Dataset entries

---*---

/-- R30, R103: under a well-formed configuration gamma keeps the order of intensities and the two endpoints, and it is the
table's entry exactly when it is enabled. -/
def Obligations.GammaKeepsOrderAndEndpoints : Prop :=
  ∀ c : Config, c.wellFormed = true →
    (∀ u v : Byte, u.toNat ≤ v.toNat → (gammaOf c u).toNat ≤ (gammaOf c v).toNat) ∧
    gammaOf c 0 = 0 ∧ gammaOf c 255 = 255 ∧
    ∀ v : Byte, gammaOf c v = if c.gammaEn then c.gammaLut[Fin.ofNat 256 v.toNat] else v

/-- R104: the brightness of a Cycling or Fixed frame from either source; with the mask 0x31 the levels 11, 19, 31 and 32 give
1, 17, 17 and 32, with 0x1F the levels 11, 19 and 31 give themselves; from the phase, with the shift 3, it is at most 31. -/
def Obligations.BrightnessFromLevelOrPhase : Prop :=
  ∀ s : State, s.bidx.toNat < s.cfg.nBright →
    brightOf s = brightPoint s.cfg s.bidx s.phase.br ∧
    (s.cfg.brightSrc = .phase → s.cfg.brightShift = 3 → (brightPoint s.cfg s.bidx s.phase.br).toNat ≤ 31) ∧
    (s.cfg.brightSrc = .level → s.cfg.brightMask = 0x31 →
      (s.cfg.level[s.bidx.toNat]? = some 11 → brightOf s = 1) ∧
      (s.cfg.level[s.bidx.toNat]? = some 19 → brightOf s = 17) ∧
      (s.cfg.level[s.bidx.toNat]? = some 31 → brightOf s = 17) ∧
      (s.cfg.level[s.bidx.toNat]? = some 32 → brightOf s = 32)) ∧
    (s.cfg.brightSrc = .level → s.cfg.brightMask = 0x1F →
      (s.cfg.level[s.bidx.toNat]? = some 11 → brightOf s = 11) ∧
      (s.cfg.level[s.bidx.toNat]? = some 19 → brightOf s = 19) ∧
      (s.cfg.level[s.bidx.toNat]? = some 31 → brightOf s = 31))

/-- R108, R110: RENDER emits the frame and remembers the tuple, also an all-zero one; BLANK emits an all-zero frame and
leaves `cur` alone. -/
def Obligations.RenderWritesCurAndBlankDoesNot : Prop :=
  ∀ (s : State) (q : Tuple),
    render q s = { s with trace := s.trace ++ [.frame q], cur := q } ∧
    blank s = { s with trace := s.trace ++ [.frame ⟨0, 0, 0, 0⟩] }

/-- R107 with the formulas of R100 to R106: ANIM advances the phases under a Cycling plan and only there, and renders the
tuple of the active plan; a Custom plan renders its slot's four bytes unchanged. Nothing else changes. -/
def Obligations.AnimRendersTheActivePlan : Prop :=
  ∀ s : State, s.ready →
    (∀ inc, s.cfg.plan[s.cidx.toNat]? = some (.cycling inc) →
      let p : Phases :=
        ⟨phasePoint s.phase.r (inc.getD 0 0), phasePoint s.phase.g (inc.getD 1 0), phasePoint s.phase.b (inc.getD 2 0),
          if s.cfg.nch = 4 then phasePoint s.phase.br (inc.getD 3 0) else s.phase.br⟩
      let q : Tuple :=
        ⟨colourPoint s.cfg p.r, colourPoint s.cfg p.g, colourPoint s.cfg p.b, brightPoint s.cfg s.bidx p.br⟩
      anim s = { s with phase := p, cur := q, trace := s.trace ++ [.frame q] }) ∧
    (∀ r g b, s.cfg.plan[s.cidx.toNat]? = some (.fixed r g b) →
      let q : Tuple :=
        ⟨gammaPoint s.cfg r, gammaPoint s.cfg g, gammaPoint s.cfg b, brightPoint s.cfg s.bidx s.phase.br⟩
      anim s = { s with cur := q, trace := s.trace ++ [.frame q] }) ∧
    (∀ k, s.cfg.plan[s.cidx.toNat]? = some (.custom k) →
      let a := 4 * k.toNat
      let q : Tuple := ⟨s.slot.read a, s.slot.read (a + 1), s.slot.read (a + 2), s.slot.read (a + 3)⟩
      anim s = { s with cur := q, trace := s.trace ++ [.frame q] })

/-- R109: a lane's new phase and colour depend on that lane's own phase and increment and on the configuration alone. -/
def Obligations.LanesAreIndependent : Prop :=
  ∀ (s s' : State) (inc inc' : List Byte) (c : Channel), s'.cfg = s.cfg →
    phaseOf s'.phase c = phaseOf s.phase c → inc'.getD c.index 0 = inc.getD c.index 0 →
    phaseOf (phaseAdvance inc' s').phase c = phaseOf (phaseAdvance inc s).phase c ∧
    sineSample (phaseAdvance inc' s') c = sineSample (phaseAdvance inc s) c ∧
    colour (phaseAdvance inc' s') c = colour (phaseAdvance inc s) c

---*---

## EXERCISE
Only the lines that contain the string "under" are to be copied from the records.

## EXERCISE SOLUTION
/-- R30, R103: under a well-formed configuration gamma keeps the order of intensities and the two endpoints, and it is the
/-- R107 with the formulas of R100 to R106: ANIM advances the phases under a Cycling plan and only there, and renders the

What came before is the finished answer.